On Mon, 04 Apr 2016 11:05:43 +0200, George Dunlap wrote:
On 02/04/16 13:57, Andy Lutomirski wrote:
On Fri, Apr 1, 2016 at 10:33 PM, Takashi Iwai tiwai@suse.de wrote:
On Sat, 02 Apr 2016 00:28:31 +0200, Luis R. Rodriguez wrote:
If the former, could a we somehow detect an emulated device other than through this type of check ? Or could we *add* a capability of some sort to detect it on the driver ? This would not address the removal, but it could mean finding a way to address emulation issues.
If its an IO issue -- exactly what is the causing the delays in IO ?
Luis, there is no problem about emulation itself. It's rather an optimization to lighten the host side load, as I/O access on a VM is much heavier.
> This is satisfied mostly only on VM, and can't > be measured easily unlike the IO read speed.

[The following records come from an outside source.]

/-- `DecStream` where byte `j` is the first of the source that gets an error response. -/
theorem decStream_quiet_busRead {s : State} {j : Nat} (h16 : s.latch.srcLen.toNat % 16 = 0)
    (hs : s.latch.srcAddr.toNat + s.latch.srcLen.toNat ≤ addressSpace)
    (hj : j < s.latch.srcLen.toNat) (h : StreamOk s 0 j (16 * (j / 16)))
    (hbad : s.cfg.busErrAt (s.latch.srcAddr.toNat + j) .read = true) :
    ∃ t bs, decStream s = .raised .bus (s.latch.srcAddr.toNat + j) t ∧ bs.length = 16 * (j / 16) ∧
      Wrote s t s.latch.dstAddr.toNat bs := by
  obtain ⟨t, bs, ht, hl, hw⟩ := decLoop_quiet_busRead (s := s.startStream) (more := s.latch.srcLen.toNat / 16 - 1)
    (off := 0) (by simp only [State.startStream]; omega) (by omega) { h with } hbad
  exact ⟨t, bs, by simp only [decStream, ht, Eng.bind]; rfl, hl, hw.rest, hw.mem, hw.written⟩

/-- `DecStream` of a ciphertext that decrypts, where byte `j` is the first of the output that gets an error
response. -/
theorem decStream_quiet_busWrite {s : State} {key iv plain : List Byte} {j : Nat} (h0 : s.latch.srcLen.toNat ≠ 0)
    (h16 : s.latch.srcLen.toNat % 16 = 0)
    (hd : s.latch.dstAddr.toNat + (s.latch.srcLen.toNat - 1) ≤ addressSpace)
    (hj : j < plain.length) (h : StreamOk s 0 s.latch.srcLen.toNat j)
    (hk : s.work.key = key) (hi : s.work.iv = Block.ofBytes iv)
    (hp : cbcDecrypt key iv (s.mem.readRun s.latch.srcAddr.toNat s.latch.srcLen.toNat) = some plain)
    (hbad : s.cfg.busErrAt (s.latch.dstAddr.toNat + j) .write = true) :
    ∃ t bs, decStream s = .raised .bus (s.latch.dstAddr.toNat + j) t ∧ bs.length = j ∧
      Wrote s t s.latch.dstAddr.toNat bs := by
  obtain ⟨m, hm⟩ : ∃ m, s.latch.srcLen.toNat = 16 * m + 16 := ⟨s.latch.srcLen.toNat / 16 - 1, by omega⟩
  simp only [cbcDecrypt, Memory.length_readRun, unpad] at hp
  rw [show s.latch.srcLen.toNat / 16 = m + 1 by omega, hm, ← hk, ← hi] at hp
  split at hp
  · rename_i n hn
    cases hp
    rw [List.length_take, length_cbcDecryptBlocks] at hj
    obtain ⟨t, bs, ht, hl, hw⟩ := decLoop_quiet_busWrite (s := s.startStream) (more := m) (off := 0) (n := n)
      (by simp only [State.startStream]; omega) (by omega) (by rw [← hm]; exact { h with }) hn hbad
    refine ⟨t, bs, ?_, hl, hw.rest, hw.mem, hw.written⟩
    simp only [decStream, show s.latch.srcLen.toNat / 16 - 1 = m by omega, ht, Eng.bind]
    rfl
  · cases hp

/-! ### The cipher commands up to their streams -/

/-- The ciphertext length that a runnable DECRYPT_* has. -/
theorem badCiphertextLength_eq_false {l : Word} (h0 : l.toNat ≠ 0) (h16 : l.toNat % 16 = 0) :
    badCiphertextLength l = false := by
  have : l ≠ 0#32 := by rintro rfl; exact h0 rfl
  simp [badCiphertextLength, this, h16]

/-- A runnable ENCRYPT_* whose key is read is its stream, run under that key. -/
theorem run_encrypt_keyed {i : Instr} {s : State} {key iv : List Byte} (hi : i = .encryptIndex ∨ i = .encryptRaw)
    (he : s.env = []) (hr : Safety.Runnable i s) (hk : Safety.Keys i s key iv)
    (hx : ∀ a, s.latch.auxAddr.toNat ≤ a → a < s.latch.auxAddr.toNat + s.latch.auxLen.toNat →
      s.cfg.busErrAt a .read = false) :
    ∃ t, Keyed s t key iv ∧ run i s = encStream t := by
  rcases hi with rfl | rfl
  · obtain ⟨t, ht, h⟩ := keyFromIndex_quiet (s := { s with extent := encryptExtent s.latch.srcLen }) he
      (hr.inputsInRange ⟨_, _⟩ (List.mem_cons_self ..)) hx hk
    refine ⟨t, ⟨h.rest, h.mem, h.written, h.key, h.iv⟩, ?_⟩
    have hc := checkRegions_runnable hr rfl
    simp only [Safety.inputs] at hc
    simp only [run, runEncryptIndex, prologue_admitted hr.admitted, Eng.bind, Latch.aux, Latch.src, encryptExtent]
      at ht ⊢
    rw [hc]
    simp only [ht]
  · have hl : s.latch.auxLen.toNat = 48 := hr.admitted
    rw [hl] at hx
    obtain ⟨t, ht, h⟩ := keyFromRecord_quiet (s := { s with extent := encryptExtent s.latch.srcLen }) he
      (hr.inputsInRange ⟨_, _⟩ (List.mem_cons_self ..)) hx
    refine ⟨t, ⟨h.rest, h.mem, h.written, hk.1 ▸ h.key, hk.2 ▸ h.iv⟩, ?_⟩
    have hc := checkRegions_runnable hr rfl
    simp only [Safety.inputs] at hc
    simp only [run, runEncryptRaw, prologue_admitted hr.admitted, raiseIf, hl, recordLength, bne_self_eq_false,
      Bool.false_eq_true, if_false, Eng.bind, Latch.record, Latch.src, encryptExtent] at ht ⊢
    rw [hc]
    simp only [ht]

/-- A runnable DECRYPT_* whose key is read is its stream, run under that key. -/
theorem run_decrypt_keyed {i : Instr} {s : State} {key iv : List Byte} (hi : i = .decryptIndex ∨ i = .decryptRaw)
    (he : s.env = []) (hr : Safety.Runnable i s) (hk : Safety.Keys i s key iv)
    (hx : ∀ a, s.latch.auxAddr.toNat ≤ a → a < s.latch.auxAddr.toNat + s.latch.auxLen.toNat →
      s.cfg.busErrAt a .read = false) :
    ∃ t, Keyed s t key iv ∧ run i s = decStream t := by
  rcases hi with rfl | rfl
  · obtain ⟨-, h0, h16⟩ := hr.admitted
    obtain ⟨t, ht, h⟩ := keyFromIndex_quiet (s := { s with extent := decryptExtent s.latch.srcLen }) he
      (hr.inputsInRange ⟨_, _⟩ (List.mem_cons_self ..)) hx hk
    refine ⟨t, ⟨h.rest, h.mem, h.written, h.key, h.iv⟩, ?_⟩
    have hc := checkRegions_runnable hr rfl
    simp only [Safety.inputs] at hc
    simp only [run, runDecryptIndex, prologue_admitted hr.admitted, raiseIf, badCiphertextLength_eq_false h0 h16,
      Bool.false_eq_true, if_false, Eng.bind, Latch.aux, Latch.src, decryptExtent] at ht ⊢
    rw [hc]
    simp only [ht]
  · obtain ⟨h0, h16, hl⟩ := hr.admitted
    rw [hl] at hx
    obtain ⟨t, ht, h⟩ := keyFromRecord_quiet (s := { s with extent := decryptExtent s.latch.srcLen }) he
      (hr.inputsInRange ⟨_, _⟩ (List.mem_cons_self ..)) hx
    refine ⟨t, ⟨h.rest, h.mem, h.written, hk.1 ▸ h.key, hk.2 ▸ h.iv⟩, ?_⟩
    have hc := checkRegions_runnable hr rfl
    simp only [Safety.inputs] at hc
    simp only [run, runDecryptRaw, prologue_admitted hr.admitted, raiseIf, badCiphertextLength_eq_false h0 h16, hl,
      recordLength, bne_self_eq_false, Bool.false_eq_true, if_false, Eng.bind, Latch.record, Latch.src, decryptExtent]
      at ht ⊢
    rw [hc]
    simp only [ht]

/-! ### The fingerprints -/

theorem writeFingerprint_quiet {s : State} {a : Nat} (name : List Byte) (raw : Bool) (h : s.env = [])
    (ha : a + fingerprintWidth raw ≤ addressSpace)
    (hw : ∀ b, a ≤ b → b < a + fingerprintWidth raw → s.cfg.busErrAt b .write = false) :
    ∃ t, writeFingerprint name raw a s = .ok () t ∧ Wrote s t a (fpOut (fingerprint s.sk name) raw) := by
  have hl := length_fpOut (length_hashBytes (s.hashed name).work.h) raw
  refine ⟨_, memWrite_quiet (s := s.hashed name) _ h (by rw [hl]; exact ha) (by rw [hl]; exact hw), rfl, rfl, rfl⟩

/-- The bytes of the records of `n` catalogue entries from `k` on. -/
def records (c : Config) (sk : List Byte) (raw : Bool) (n k : Nat) : List Byte :=
  match n with
  | 0 => []
  | n + 1 => fpOut (fingerprint sk (c.name k)) raw ++ records c sk raw n (k + 1)

theorem length_records (c : Config) (sk : List Byte) (raw : Bool) (n k : Nat) :
    (records c sk raw n k).length = fingerprintWidth raw * n := by
  induction n generalizing k with
  | zero => rfl
  | succ n ih =>
    have := length_fpOut (length_hashBytes (shaState (fpMsg sk (c.name k)))) raw
    simp only [records, List.length_append, ih, fingerprint, sha256, this]
    rw [Nat.mul_add]
    omega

Interesting, note the original patch claimed it was for KVM and Parallels hypervisor only, but since the code uses:
+#if defined(__i386__) || defined(__x86_64__)
inside_vm = inside_vm || boot_cpu_has(X86_FEATURE_HYPERVISOR);
+#endif
This makes it apply also to Xen as well, this makes this hack more broad, but does is it only applicable when an emulated device is used ? What about if a hypervisor is used and PCI passthrough is used ?
A good question. Xen was added there at the time from positive results by quick tests, but it might show an issue if it's running on a very old chip with PCI passthrough. But I'm not sure whether PCI passthrough would work on such old chipsets at all.
If it did have an issue then that would have to be special cased, that is the module parameter would not need to be enabled for such type of systems, and heuristics would be needed. As you note, fortunately this may not be common though...
Actually this *is* module parametered. If set to a boolean value, it can be applied / skipped forcibly. So, if there has been a problem on Xen, this should have been reported. That's why I wrote it's no common case. This comes from the real experience.
but if this type of work around may be taken as a precedent to enable other types of hacks in other drivers I'm very fearful of more hacks later needing these considerations as well.
>> There are a pile of nonsensical "are we in a VM" checks of various >> sorts scattered throughout the kernel, they're all a mess to maintain >> (there are lots of kinds of VMs in the world, and Linux may not even >> know it's a guest), and, in most cases, it appears that the correct >> solution is to delete the checks. I just removed a nasty one in the >> x86_32 entry asm, and this one is written in C so it should be a piece >> of cake :) > > This cake looks sweet, but a worm is hidden behind the cream. > The loop in the code itself is already a kludge for the buggy hardware > where the inconsistent read happens not so often (only at the boundary > and in a racy way). It would be nice if we can have a more reliably > way to know the hardware buggyness, but it's difficult, > unsurprisingly.
The concern here is setting precedents for VM cases sprinkled in the kernel. The assumption here is such special cases are really paper'ing over another type of issue, so its best to ultimately try to root cause the issue in a more generalized fashion.
Well, it's rather bare metal that shows the buggy behavior, thus we need to paper over it. In that sense, it's other way round; we don't tune for VM. The VM check we're discussing is rather for skipping the strange workaround.
What is it exactly about a VM that enables this work around to be skipped? I don't quite get it yet.
VM -- at least the full one with the sound hardware emulation -- doesn't have the hardware bug. So, the check isn't needed.
Here's the issue, though: asking "am I in a VM" is not a good way to learn properties of hardware. Just off the top of my head, here are some types of VM and what they might imply about hardware:
Intel Kernel Guard: your sound card is passed through from real hardware.
Xen: could go either way. In dom0, it's likely passed through. In domU, it could be passed through or emulated, and I believe this is the case for all of the Xen variants.
KVM: Probably emulated, but could be passed through.
I'm not sure exactly why I was CC'd into this thread, but this is an important point -- even if you're running in a VM, you may actually have direct un-emulated IO access to a real (buggy) piece of hardware; in which case it sounds like you still need the work-around. So boot_cpu_has(X86_FEATURE_HYPERVISOR) is probably not the right check.
The VM check is kept there only to show a kernel message; in case where a similar issue is seen on another VM, user may notice more easily by that. The VM check itself doesn't change any kernel behavior any longer.
Takashi